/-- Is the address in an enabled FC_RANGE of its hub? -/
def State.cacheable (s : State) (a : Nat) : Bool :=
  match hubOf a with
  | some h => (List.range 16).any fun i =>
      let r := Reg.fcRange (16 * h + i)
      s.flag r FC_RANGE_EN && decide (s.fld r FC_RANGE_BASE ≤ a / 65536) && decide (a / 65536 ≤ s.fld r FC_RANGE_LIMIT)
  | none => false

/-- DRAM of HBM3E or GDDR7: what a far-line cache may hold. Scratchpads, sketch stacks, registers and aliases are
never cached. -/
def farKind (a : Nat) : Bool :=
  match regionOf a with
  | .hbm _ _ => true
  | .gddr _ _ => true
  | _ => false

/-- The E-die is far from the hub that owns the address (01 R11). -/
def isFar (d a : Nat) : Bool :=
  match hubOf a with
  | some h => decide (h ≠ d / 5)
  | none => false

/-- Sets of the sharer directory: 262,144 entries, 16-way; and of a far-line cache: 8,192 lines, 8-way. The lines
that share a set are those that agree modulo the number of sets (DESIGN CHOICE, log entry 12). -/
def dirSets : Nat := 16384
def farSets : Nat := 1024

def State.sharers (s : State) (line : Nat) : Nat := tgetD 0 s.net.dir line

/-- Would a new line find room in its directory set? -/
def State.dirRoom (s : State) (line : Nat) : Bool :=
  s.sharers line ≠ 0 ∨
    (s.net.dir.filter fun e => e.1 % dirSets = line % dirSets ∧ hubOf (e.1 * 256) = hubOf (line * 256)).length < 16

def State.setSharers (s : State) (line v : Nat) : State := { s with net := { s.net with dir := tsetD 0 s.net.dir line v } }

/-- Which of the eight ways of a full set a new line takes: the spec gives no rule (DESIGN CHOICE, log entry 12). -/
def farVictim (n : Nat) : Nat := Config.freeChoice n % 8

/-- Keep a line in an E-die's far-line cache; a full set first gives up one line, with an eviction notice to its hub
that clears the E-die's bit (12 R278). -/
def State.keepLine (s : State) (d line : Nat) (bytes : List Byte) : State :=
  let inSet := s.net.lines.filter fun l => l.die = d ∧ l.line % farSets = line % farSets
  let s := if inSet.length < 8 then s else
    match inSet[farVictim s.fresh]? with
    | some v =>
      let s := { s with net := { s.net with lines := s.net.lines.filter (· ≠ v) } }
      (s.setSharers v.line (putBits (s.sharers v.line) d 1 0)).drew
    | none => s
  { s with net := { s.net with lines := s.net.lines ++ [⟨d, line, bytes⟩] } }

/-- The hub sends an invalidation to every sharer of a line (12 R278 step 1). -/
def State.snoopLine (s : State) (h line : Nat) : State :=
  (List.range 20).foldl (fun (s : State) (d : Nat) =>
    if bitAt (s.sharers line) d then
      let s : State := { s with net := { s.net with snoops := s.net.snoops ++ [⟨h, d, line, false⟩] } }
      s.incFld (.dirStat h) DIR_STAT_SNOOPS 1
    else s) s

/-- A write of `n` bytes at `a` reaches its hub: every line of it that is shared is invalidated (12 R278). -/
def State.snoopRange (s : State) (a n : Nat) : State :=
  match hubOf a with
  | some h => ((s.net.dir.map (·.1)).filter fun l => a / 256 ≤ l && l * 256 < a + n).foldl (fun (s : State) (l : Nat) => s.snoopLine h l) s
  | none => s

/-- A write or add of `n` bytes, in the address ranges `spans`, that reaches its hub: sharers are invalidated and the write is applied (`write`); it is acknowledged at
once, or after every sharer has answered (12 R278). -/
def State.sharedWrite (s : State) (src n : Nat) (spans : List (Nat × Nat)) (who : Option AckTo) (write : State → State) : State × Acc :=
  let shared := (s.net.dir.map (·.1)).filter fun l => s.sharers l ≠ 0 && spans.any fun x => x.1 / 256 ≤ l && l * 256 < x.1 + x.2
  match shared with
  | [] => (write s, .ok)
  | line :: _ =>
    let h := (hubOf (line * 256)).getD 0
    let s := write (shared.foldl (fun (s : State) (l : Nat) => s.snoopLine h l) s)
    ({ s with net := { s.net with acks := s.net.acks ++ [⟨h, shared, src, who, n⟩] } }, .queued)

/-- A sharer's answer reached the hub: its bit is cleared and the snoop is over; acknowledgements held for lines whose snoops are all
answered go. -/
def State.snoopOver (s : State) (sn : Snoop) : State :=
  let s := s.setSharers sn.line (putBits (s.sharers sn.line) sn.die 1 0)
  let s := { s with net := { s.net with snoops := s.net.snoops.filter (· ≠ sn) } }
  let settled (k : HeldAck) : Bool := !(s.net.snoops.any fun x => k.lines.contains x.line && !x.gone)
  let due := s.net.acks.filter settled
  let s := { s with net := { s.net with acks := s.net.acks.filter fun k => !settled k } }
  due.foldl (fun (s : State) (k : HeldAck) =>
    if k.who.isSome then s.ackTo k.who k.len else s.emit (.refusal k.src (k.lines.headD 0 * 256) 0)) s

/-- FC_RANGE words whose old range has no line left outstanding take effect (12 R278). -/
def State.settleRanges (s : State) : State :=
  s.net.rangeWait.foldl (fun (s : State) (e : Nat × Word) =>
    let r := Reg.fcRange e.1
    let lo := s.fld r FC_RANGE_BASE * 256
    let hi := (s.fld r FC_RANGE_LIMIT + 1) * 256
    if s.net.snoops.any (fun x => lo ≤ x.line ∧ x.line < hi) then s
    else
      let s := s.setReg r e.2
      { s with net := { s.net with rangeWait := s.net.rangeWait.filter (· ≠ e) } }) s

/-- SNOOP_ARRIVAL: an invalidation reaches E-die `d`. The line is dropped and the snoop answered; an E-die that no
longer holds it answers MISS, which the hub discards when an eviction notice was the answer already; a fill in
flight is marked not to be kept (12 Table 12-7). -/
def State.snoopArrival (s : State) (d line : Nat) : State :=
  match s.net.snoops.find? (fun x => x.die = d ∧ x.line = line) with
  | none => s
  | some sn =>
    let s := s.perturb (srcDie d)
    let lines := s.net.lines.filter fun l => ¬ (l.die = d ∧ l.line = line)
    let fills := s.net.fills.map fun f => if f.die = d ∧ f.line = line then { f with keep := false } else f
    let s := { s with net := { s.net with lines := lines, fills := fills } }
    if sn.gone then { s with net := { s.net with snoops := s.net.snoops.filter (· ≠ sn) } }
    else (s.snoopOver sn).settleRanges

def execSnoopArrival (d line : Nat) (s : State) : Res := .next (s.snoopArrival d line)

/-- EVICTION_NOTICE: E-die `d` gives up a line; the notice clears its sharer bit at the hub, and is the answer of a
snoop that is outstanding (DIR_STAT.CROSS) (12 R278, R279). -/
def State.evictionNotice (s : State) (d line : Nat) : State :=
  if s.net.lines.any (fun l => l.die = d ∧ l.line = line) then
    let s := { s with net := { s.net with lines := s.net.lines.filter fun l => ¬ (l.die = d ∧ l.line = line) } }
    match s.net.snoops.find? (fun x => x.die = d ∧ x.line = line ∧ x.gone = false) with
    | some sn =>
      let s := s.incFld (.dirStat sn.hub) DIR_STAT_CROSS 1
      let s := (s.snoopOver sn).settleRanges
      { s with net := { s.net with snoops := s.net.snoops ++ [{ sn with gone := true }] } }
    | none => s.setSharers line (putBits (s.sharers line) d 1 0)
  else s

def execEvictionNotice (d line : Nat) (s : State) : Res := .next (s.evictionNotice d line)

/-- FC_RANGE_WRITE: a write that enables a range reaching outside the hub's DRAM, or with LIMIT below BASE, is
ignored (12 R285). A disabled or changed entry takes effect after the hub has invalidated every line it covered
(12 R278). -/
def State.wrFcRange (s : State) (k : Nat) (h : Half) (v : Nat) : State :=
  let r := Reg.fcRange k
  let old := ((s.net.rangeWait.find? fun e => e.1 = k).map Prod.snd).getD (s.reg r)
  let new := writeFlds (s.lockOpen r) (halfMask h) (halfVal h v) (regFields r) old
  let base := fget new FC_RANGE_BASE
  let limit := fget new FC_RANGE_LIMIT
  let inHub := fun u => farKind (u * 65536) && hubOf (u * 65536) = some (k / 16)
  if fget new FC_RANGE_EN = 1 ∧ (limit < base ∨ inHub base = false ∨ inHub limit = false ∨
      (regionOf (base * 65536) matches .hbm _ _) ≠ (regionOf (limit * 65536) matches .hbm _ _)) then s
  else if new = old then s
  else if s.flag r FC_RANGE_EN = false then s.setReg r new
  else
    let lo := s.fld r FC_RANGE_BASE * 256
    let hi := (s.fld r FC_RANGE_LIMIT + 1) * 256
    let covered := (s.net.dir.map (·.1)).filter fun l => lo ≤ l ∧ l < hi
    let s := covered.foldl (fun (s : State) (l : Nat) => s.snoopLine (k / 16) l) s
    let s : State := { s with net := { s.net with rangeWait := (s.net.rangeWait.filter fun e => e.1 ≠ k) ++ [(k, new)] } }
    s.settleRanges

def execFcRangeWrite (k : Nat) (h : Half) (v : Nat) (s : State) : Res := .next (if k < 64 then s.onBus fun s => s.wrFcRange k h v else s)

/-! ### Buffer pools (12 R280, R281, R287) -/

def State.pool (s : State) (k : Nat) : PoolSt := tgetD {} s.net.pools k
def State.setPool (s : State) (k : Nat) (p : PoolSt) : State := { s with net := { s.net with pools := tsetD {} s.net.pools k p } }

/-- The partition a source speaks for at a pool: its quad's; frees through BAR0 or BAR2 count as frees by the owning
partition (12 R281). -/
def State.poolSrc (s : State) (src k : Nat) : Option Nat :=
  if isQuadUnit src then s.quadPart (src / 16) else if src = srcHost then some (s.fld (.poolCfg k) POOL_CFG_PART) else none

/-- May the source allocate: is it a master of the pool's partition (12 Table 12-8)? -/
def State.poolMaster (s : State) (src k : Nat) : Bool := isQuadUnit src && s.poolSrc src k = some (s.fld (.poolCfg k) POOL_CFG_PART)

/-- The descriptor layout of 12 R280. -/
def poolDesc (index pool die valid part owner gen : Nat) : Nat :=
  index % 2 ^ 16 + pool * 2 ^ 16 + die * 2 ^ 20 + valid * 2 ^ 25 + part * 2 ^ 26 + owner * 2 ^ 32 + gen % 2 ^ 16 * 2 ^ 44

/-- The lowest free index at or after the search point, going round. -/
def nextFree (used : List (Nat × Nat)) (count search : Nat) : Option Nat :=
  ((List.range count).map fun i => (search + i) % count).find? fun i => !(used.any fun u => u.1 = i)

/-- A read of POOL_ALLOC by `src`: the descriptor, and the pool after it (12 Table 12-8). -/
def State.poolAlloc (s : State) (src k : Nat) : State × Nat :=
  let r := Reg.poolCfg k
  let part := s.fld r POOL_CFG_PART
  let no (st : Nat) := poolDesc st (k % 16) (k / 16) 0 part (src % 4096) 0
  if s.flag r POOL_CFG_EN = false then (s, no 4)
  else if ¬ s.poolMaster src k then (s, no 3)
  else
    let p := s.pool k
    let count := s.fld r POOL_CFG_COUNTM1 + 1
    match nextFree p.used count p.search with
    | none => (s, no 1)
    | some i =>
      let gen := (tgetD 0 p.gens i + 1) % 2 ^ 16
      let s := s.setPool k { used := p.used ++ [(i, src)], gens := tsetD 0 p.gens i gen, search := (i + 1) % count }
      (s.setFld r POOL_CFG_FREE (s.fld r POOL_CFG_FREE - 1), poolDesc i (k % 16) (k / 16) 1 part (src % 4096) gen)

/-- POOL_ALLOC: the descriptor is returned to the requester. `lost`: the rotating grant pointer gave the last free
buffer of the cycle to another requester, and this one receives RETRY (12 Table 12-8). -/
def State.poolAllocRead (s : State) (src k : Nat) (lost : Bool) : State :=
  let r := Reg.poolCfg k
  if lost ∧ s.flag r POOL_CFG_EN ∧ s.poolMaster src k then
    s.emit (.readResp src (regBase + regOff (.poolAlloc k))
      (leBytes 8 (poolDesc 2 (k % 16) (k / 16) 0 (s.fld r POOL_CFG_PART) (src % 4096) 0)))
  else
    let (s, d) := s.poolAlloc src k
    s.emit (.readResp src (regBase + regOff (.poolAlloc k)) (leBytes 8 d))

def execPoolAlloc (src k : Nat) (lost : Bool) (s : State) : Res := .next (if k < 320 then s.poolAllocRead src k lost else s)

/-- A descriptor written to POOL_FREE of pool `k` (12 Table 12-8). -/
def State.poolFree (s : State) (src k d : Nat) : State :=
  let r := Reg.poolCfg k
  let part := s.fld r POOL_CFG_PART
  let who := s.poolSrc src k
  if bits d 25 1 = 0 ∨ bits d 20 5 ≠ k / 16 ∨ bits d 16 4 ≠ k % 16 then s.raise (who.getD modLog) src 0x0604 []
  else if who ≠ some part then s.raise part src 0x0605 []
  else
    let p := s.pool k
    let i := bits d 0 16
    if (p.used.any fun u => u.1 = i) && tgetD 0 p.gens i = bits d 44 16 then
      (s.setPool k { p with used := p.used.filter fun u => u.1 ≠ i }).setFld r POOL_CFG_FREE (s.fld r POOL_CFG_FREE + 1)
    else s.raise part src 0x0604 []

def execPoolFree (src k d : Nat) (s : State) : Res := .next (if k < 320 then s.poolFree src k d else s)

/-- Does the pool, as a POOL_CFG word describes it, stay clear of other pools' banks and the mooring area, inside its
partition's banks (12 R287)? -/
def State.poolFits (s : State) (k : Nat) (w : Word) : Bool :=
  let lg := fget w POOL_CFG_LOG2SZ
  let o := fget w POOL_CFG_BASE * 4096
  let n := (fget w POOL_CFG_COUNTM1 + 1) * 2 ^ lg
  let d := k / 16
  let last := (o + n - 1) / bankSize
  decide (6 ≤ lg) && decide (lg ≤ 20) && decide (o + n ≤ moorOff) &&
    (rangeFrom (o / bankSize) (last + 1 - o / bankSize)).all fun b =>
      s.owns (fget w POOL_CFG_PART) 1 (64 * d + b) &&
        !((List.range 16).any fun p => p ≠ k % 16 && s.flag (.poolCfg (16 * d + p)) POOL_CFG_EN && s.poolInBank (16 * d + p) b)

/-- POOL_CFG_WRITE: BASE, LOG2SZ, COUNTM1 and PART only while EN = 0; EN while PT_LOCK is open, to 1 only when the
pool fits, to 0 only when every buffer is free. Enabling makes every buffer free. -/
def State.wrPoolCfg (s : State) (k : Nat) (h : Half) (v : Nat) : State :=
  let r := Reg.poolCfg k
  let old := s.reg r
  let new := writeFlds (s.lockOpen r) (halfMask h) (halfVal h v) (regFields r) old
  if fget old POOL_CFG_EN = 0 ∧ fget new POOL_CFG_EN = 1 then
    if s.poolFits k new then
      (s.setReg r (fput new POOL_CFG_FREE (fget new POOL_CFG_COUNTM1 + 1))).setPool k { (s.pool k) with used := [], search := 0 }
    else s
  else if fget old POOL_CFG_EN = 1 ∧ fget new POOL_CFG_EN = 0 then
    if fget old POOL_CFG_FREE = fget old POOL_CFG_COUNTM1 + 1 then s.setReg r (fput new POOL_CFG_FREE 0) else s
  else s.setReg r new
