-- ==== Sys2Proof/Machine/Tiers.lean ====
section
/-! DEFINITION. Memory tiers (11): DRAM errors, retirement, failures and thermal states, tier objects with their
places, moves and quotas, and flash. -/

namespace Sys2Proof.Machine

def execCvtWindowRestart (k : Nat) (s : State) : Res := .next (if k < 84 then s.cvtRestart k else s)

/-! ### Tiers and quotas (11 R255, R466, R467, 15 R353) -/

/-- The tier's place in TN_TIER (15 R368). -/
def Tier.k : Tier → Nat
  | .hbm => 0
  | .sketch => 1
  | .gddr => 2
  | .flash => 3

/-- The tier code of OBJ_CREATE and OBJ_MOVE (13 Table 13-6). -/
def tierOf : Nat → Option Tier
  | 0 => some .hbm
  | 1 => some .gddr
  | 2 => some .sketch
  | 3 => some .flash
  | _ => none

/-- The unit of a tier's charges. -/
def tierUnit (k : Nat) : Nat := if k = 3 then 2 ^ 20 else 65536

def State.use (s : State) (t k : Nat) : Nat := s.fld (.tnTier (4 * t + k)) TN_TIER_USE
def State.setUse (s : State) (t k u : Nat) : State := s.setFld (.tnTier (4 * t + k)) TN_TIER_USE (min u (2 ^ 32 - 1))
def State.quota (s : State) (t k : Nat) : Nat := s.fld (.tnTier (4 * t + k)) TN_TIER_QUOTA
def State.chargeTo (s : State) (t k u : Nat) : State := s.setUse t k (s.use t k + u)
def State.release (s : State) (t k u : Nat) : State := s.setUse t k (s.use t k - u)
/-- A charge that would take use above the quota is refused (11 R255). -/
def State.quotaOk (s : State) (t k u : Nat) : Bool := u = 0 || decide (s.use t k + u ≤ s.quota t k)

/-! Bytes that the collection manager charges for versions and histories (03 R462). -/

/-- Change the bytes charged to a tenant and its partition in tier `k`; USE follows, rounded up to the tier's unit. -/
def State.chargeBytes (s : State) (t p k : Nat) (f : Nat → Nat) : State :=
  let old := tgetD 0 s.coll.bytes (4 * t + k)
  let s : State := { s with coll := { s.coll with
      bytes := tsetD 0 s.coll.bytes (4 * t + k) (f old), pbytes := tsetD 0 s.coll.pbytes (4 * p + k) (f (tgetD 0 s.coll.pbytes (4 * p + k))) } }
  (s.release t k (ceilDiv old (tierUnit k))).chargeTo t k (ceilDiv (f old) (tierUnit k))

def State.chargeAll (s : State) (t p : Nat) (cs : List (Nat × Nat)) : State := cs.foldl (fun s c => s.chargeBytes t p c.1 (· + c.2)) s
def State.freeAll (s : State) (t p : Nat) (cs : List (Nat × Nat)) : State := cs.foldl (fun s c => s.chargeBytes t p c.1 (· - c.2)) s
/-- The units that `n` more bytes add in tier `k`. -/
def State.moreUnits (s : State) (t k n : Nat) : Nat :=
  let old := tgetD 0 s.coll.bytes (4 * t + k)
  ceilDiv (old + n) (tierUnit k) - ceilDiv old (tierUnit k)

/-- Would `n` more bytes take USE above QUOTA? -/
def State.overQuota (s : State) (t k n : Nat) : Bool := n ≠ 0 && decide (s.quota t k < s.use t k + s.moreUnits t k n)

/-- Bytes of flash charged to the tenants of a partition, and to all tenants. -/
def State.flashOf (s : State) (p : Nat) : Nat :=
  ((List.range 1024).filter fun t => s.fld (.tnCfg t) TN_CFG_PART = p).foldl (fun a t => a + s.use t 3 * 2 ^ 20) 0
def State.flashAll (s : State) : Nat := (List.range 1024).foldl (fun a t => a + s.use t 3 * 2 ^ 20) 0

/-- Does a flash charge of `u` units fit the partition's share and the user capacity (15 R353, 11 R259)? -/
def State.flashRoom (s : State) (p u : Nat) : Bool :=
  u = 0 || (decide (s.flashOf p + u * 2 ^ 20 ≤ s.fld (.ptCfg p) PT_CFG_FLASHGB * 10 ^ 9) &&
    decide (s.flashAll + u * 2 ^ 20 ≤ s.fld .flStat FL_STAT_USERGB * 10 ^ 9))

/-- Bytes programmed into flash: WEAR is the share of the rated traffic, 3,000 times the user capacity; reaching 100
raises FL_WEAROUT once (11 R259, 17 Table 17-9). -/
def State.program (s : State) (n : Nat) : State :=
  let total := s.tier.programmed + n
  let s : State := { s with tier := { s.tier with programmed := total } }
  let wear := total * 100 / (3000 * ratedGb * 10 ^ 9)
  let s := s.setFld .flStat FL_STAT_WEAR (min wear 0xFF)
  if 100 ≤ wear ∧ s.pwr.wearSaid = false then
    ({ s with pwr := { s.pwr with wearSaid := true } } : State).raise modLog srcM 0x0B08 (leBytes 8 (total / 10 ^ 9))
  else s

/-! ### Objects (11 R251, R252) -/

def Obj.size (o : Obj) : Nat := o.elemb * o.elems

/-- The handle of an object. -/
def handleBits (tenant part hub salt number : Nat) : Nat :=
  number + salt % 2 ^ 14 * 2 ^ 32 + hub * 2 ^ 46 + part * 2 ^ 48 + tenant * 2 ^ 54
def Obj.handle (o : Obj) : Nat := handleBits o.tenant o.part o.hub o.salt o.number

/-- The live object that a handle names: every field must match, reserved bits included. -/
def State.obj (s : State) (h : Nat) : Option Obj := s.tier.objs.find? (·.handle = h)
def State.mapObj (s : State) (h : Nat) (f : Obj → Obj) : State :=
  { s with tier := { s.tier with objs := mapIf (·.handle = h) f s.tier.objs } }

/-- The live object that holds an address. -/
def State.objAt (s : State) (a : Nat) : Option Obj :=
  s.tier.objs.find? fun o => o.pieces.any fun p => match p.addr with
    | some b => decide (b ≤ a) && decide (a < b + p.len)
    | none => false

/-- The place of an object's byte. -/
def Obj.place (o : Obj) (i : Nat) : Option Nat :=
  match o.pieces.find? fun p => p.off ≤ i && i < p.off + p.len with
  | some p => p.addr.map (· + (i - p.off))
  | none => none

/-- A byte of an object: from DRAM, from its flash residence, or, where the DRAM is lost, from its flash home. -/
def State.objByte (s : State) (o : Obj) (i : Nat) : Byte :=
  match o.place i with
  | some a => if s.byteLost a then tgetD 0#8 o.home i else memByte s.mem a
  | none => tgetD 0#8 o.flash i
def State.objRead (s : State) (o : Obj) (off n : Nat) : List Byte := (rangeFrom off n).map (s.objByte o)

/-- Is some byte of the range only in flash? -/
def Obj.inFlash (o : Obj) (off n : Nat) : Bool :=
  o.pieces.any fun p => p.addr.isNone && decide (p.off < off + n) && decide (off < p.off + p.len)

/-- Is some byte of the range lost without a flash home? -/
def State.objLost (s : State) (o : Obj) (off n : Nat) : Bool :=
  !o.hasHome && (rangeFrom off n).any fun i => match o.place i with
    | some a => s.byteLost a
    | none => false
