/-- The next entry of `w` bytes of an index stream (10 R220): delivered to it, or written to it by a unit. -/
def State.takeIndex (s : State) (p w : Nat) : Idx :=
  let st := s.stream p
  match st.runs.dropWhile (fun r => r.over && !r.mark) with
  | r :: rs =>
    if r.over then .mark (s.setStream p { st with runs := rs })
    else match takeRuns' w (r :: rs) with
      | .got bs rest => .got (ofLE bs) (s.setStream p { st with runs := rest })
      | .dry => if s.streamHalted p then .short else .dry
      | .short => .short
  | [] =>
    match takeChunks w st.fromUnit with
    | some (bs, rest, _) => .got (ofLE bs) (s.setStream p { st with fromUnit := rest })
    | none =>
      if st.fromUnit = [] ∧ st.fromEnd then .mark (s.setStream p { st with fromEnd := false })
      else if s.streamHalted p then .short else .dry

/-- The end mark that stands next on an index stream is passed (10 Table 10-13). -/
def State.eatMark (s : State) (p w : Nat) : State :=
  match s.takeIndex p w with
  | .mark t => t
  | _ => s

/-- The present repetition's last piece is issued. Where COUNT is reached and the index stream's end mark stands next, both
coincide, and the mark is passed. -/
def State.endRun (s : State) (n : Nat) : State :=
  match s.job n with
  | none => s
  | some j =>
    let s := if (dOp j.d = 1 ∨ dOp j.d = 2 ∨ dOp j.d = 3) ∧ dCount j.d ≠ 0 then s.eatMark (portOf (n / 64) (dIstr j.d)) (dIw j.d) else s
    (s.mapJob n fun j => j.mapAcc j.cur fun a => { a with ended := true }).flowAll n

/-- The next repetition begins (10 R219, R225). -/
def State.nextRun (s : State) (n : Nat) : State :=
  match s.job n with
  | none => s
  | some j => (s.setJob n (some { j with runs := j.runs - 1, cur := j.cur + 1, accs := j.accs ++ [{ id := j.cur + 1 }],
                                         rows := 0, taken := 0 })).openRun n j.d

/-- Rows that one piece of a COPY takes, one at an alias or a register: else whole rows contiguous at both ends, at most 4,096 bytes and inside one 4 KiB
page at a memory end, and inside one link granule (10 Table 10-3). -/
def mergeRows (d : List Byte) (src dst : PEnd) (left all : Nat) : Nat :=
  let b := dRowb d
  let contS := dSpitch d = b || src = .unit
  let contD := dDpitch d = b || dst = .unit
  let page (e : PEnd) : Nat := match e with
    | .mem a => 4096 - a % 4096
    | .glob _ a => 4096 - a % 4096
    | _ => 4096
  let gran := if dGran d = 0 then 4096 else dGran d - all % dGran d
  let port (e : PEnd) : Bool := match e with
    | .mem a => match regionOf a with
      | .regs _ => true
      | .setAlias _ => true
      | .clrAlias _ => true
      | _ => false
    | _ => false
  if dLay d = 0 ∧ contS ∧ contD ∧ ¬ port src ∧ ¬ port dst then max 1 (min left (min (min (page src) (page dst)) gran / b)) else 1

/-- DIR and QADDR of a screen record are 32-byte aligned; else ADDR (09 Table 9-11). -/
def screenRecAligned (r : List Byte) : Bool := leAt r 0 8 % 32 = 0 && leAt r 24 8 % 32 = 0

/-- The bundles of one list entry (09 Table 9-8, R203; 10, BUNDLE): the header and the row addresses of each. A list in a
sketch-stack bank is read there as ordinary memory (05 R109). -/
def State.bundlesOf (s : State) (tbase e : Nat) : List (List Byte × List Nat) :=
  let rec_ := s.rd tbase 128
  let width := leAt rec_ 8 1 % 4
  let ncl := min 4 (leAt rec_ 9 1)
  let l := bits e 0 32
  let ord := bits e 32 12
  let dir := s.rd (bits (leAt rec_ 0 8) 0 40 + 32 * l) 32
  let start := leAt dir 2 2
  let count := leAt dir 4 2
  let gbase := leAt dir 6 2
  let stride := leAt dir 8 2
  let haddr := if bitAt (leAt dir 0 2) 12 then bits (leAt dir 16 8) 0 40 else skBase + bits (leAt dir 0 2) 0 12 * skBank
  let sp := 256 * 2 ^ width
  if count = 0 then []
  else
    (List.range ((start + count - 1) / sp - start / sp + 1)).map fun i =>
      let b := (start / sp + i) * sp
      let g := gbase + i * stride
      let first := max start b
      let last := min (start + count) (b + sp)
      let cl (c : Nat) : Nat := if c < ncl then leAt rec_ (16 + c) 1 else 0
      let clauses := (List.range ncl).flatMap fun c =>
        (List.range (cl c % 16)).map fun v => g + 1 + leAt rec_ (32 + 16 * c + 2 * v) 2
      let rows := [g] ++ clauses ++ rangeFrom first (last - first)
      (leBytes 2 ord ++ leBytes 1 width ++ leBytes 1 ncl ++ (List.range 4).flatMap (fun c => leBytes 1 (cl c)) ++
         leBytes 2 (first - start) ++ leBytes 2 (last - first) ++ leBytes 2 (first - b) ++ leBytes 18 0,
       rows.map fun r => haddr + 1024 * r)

Task description:
Up to and including the line that contains "let r := Reg.fcRange (16 * h + i)", restate word for word every line of the entries, starting from the first.

Answer section:
/-- Is the address in an enabled FC_RANGE of its hub? -/
def State.cacheable (s : State) (a : Nat) : Bool :=
  match hubOf a with
  | some h => (List.range 16).any fun i =>
      let r := Reg.fcRange (16 * h + i)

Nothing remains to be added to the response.